A small subset of slow-progressors with very low virus loads for several years without antiviral therapy are recognized as elite controllers1, 35. Significant differences in the underlying mechanisms between slow-progressors and virus controllers are recognized in, virus and host factors36, 37. Since all the three papers from which sequences were analysed for this study were published before the time period when elite controllers were recognized as a clinical entity that is distinct from slow-progressors, we assessed if any of the seven slow-progressors from the three data sets would qualify as elite controllers. There are no standard criteria used to describe elite controllers1; we used the following criteria to identify elite controllers, if any, from the three datasets: virus loads of <400 copies/mL without antiviral therapy for at least 10 years after seroconversion1, 35. We identified 1 of the slow-progressors from dataset 3 who qualified as an elite controller; this patient (patient 45) had median virus loads of less than 400 copies /mL for over 17 years after seroconversion without antiviral therapy. Therefore, sequences (n = 132) from this elite controller were excluded from further analysis. In addition, two sequences which were much smaller in length (<250 bp) compared to other sequences analysed (>600 bp) were excluded.
Calculation of dinucleotide frequencies
The relative abundance of all dinucleotides including the CpG dinucleotide was calculated as observed/expected ratios (O/E ratios) as described previously12. For example, the O/E ratio for dinucleotide XpY is calculated using the formula: [XpYO/E = f(XY)/f(X)f(Y)]G. Here, f(XY) is the observed frequency of the dinucleotide and f(X)f(Y) is the product of the mononucleotides that constitute the dinucleotide and G is the length of the genome12.
Calculation of RSCU values
Relative synonymous codon usage (RSCU) is the ratio of the observed frequency of codons to the expected frequency under equal synonymous codon usage. RSCU values indicate codon usage bias. RSCU values for the sequences were calculated using an online tool http://genomes.urv.es/CAIcal 38. A RSCU value greater than 1 implies a positive codon bias whereas RSCU values of less than 1 imply negative codon usage. RSCU is calculated as: RSCU i = Xi/1/n \(\sum _{i=1}^{n}X{\rm{i}}\), where n = number of synonymous codons, (1 ≤ n ≤ 6) for the amino acid under study, X i = number of occurrences of codon i.

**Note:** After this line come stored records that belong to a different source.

@[simp] theorem resume_frame (k : Seat) (s : State) :
    (resume k s).clock = s.clock ∧ (resume k s).timing = s.timing ∧ (resume k s).matrices = s.matrices
    ∧ (resume k s).lostKeys = s.lostKeys ∧ (resume k s).link = s.link ∧ (resume k s).port = s.port
    ∧ (resume k s).pins = s.pins ∧ (resume k s).pending = s.pending := by
  simp only [resume]
  repeat' split
  all_goals simp

@[simp] theorem pauseKey_frame (k : Seat) (s : State) :
    (pauseKey k s).clock = s.clock ∧ (pauseKey k s).timing = s.timing ∧ (pauseKey k s).matrices = s.matrices
    ∧ (pauseKey k s).lostKeys = s.lostKeys ∧ (pauseKey k s).link = s.link ∧ (pauseKey k s).port = s.port
    ∧ (pauseKey k s).pins = s.pins ∧ (pauseKey k s).pending = s.pending := by
  simp only [pauseKey]
  repeat' split
  all_goals simp

@[simp] theorem pauseForLesson_frame (k : Seat) (s : State) :
    (pauseForLesson k s).clock = s.clock ∧ (pauseForLesson k s).timing = s.timing
    ∧ (pauseForLesson k s).matrices = s.matrices ∧ (pauseForLesson k s).keyQueues = s.keyQueues
    ∧ (pauseForLesson k s).lostKeys = s.lostKeys ∧ (pauseForLesson k s).deck = s.deck
    ∧ (pauseForLesson k s).phrases = s.phrases ∧ (pauseForLesson k s).lanes = s.lanes
    ∧ (pauseForLesson k s).link = s.link ∧ (pauseForLesson k s).reports = s.reports
    ∧ (pauseForLesson k s).port = s.port ∧ (pauseForLesson k s).pins = s.pins
    ∧ (pauseForLesson k s).nextEntryId = s.nextEntryId ∧ (pauseForLesson k s).pending = s.pending := by
  simp only [pauseForLesson]
  repeat' split
  all_goals simp

@[simp] theorem startSeat_frame (k : Seat) (s : State) :
    (startSeat k s).clock = s.clock ∧ (startSeat k s).timing = s.timing ∧ (startSeat k s).matrices = s.matrices
    ∧ (startSeat k s).keyQueues = s.keyQueues ∧ (startSeat k s).lostKeys = s.lostKeys
    ∧ (startSeat k s).deck = s.deck ∧ (startSeat k s).phrases = s.phrases ∧ (startSeat k s).lanes = s.lanes
    ∧ (startSeat k s).link = s.link ∧ (startSeat k s).reports = s.reports ∧ (startSeat k s).port = s.port
    ∧ (startSeat k s).pins = s.pins ∧ (startSeat k s).nextEntryId = s.nextEntryId
    ∧ (startSeat k s).pending = s.pending := by
  simp [startSeat]

@[simp] theorem abandon_frame (k : Seat) (s : State) :
    (abandon k s).clock = s.clock ∧ (abandon k s).timing = s.timing ∧ (abandon k s).matrices = s.matrices
    ∧ (abandon k s).lostKeys = s.lostKeys ∧ (abandon k s).deck = s.deck ∧ (abandon k s).link = s.link
    ∧ (abandon k s).port = s.port ∧ (abandon k s).pins = s.pins ∧ (abandon k s).pending = s.pending := by
  simp only [abandon]
  simp

@[simp] theorem nextWord_frame (k : Seat) (index : Option WordIndex) (s : State) :
    (nextWord k index s).clock = s.clock ∧ (nextWord k index s).timing = s.timing
    ∧ (nextWord k index s).matrices = s.matrices ∧ (nextWord k index s).lostKeys = s.lostKeys
    ∧ (nextWord k index s).link = s.link ∧ (nextWord k index s).port = s.port
    ∧ (nextWord k index s).pins = s.pins ∧ (nextWord k index s).pending = s.pending := by
  simp only [nextWord]
  repeat' split
  all_goals simp

@[simp] theorem stopSeat_frame (k : Seat) (s : State) :
    (stopSeat k s).clock = s.clock ∧ (stopSeat k s).timing = s.timing ∧ (stopSeat k s).matrices = s.matrices
    ∧ (stopSeat k s).lostKeys = s.lostKeys ∧ (stopSeat k s).deck = s.deck ∧ (stopSeat k s).link = s.link
    ∧ (stopSeat k s).port = s.port ∧ (stopSeat k s).pins = s.pins ∧ (stopSeat k s).pending = s.pending := by
  simp only [stopSeat]
  simp

@[simp] theorem loseKey_frame (k : Seat) (s : State) :
    (loseKey k s).clock = s.clock ∧ (loseKey k s).timing = s.timing ∧ (loseKey k s).matrices = s.matrices
    ∧ (loseKey k s).deck = s.deck ∧ (loseKey k s).seats = s.seats ∧ (loseKey k s).phrases = s.phrases
    ∧ (loseKey k s).lanes = s.lanes ∧ (loseKey k s).link = s.link ∧ (loseKey k s).mirror = s.mirror
    ∧ (loseKey k s).port = s.port ∧ (loseKey k s).pins = s.pins ∧ (loseKey k s).nextEntryId = s.nextEntryId
    ∧ (loseKey k s).pending = s.pending := by
  simp only [loseKey]
  simp

@[simp] theorem routeEntry_frame (k : Seat) (code : Byte) (kind : KeyKind) (s : State) :
    (routeEntry k code kind s).clock = s.clock ∧ (routeEntry k code kind s).timing = s.timing
    ∧ (routeEntry k code kind s).matrices = s.matrices ∧ (routeEntry k code kind s).link = s.link
    ∧ (routeEntry k code kind s).port = s.port ∧ (routeEntry k code kind s).pins = s.pins
    ∧ (routeEntry k code kind s).pending = s.pending := by
  simp only [routeEntry]
  repeat' split
  all_goals simp

@[simp] theorem routePress_frame (m : Seat) (code : Byte) (s : State) :
    (routePress m code s).clock = s.clock ∧ (routePress m code s).timing = s.timing
    ∧ (routePress m code s).matrices = s.matrices ∧ (routePress m code s).link = s.link
    ∧ (routePress m code s).port = s.port ∧ (routePress m code s).pins = s.pins
    ∧ (routePress m code s).pending = s.pending := by
  simp only [routePress]
  repeat' split
  all_goals simp

@[simp] theorem pressEvent_frame (m : Seat) (p : Position) (code : Byte) (s : State) :
    (pressEvent m p code s).clock = s.clock ∧ (pressEvent m p code s).timing = s.timing
    ∧ (pressEvent m p code s).link = s.link ∧ (pressEvent m p code s).port = s.port
    ∧ (pressEvent m p code s).pins = s.pins ∧ (pressEvent m p code s).pending = s.pending := by
  simp only [pressEvent]
  repeat' split
  all_goals simp

@[simp] theorem mashCheck_frame (m : Seat) (s : State) :
    (mashCheck m s).clock = s.clock ∧ (mashCheck m s).timing = s.timing ∧ (mashCheck m s).link = s.link
    ∧ (mashCheck m s).port = s.port ∧ (mashCheck m s).pins = s.pins ∧ (mashCheck m s).pending = s.pending := by
  simp only [mashCheck]
  repeat' split
  all_goals simp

Randomization of sequences
To investigate if the differences in CpGO/E ratios between slow-progressors and typical-progressors were due to inherent difference in mononucleotide composition we first randomized the sequences studied. Briefly, each sequence (n = 1808) was randomized (or shuffled) five times without changing the mononucleotide composition using an online randomization tool (http://www.bioinformatics.org/sms2/shuffle_dna.html)39. Each sequence was analysed for its CpGO/E content and the average of five randomized CpGO/E values was calculated. We then analysed the CpGO/E ratios in the randomized sequences from slow-progressors and typical-progressors. If the observed differences in CpGO/E ratios between slow-progressors and typical-progressors are preserved after randomization, it will suggest that the inherent differences in the mononucleotide composition contributes to the observed differences in the CpG content. In contrast, if the CpGO/E ratios in typical-progressors and slow-progressors are comparable after randomization, it would indicate that the observed differences in CpG content are independent of differences in mononucleotide composition.
Statistical analysis
Data were analysed using Mann Whitney test and χ2 test, as appropriate. Box plots and frequency distribution bar diagrams were created using Microsoft Excel 2013. P values < 0.05 were considered significant.
References
Gurdasani, D. et al. A systematic review of definitions of extreme phenotypes of HIV control and progression. AIDS 28, 149–62 (2014).
Shankarappa, R. et al. Consistent viral evolutionary changes associated with the progression of human immunodeficiency virus type 1 infection. J. Virol. 73, 10489–502 (1999).
Crotti, A. et al. Nef Alleles from Human Immunodeficiency Virus Type 1-Infected Long-Term-Nonprogressor Hemophiliacs with or without Late Disease Progression Are Defective in Enhancing Virus Replication and CD4 Down-Regulation. J. Virol. 80, 10663–10674 (2006).
Poropatich, K., Sullivan, D. J. & Sullivan, D. J. Human immunodeficiency virus type 1 long-term non-progressors: the viral, genetic and immunological basis for disease non-progression. J. Gen Virol. 247–268, doi:10.1099/vir.0.027102-0 (2016).
Zaunders, J. & Van Bockel, D. Innate and adaptive immunity in long-term non-progression in HIV disease. Front. Immunol. 4, 1–14 (2013).
Churchill, M. J. et al. Longitudinal Analysis of Human Immunodeficiency Virus Type 1 nef/Long Terminal Repeat Sequences in a Cohort of Long-Term Survivors Infected from a Single Source Longitudinal Analysis of Human Immunodeficiency Virus Type 1 nef/Long Terminal Repeat Sequ. J. Virol. 80, 1047–1052 (2006).
Cruz, N. V., Amorim, R., Oliveira, F. E. & Speranza, F. A. Mutations in the nef and vif Genes Associated With Progression to AIDS in Elite Controller and Slow-Progressor Patients. J. Med. Virol. 85, 563–574 (2013).
Weber, J. et al. Impaired human immunodeficiency virus type 1 replicative fitness in atypical viremic non-progressor individuals. AIDS Res. Ther. 14, 15 (2017).
Wang, B. Viral factors in non-progression. Front. Immunol. 4, 1–7 (2013).
Cheng, X. et al. CpG Usage in RNA Viruses: Data and Hypotheses. PLoS One 8 (2013).
Greenbaum, B. D., Levine, A. J., Bhanot, G. & Rabadan, R. Patterns of evolution and host gene mimicry in influenza and other RNA viruses. PLoS Pathog. 4, 1–9 (2008).
Upadhyay, M. et al. CpG Dinucleotide Frequencies Reveal the Role of Host Methylation Capabilities in Parvovirus Evolution. 87, 13816–13824 (2013).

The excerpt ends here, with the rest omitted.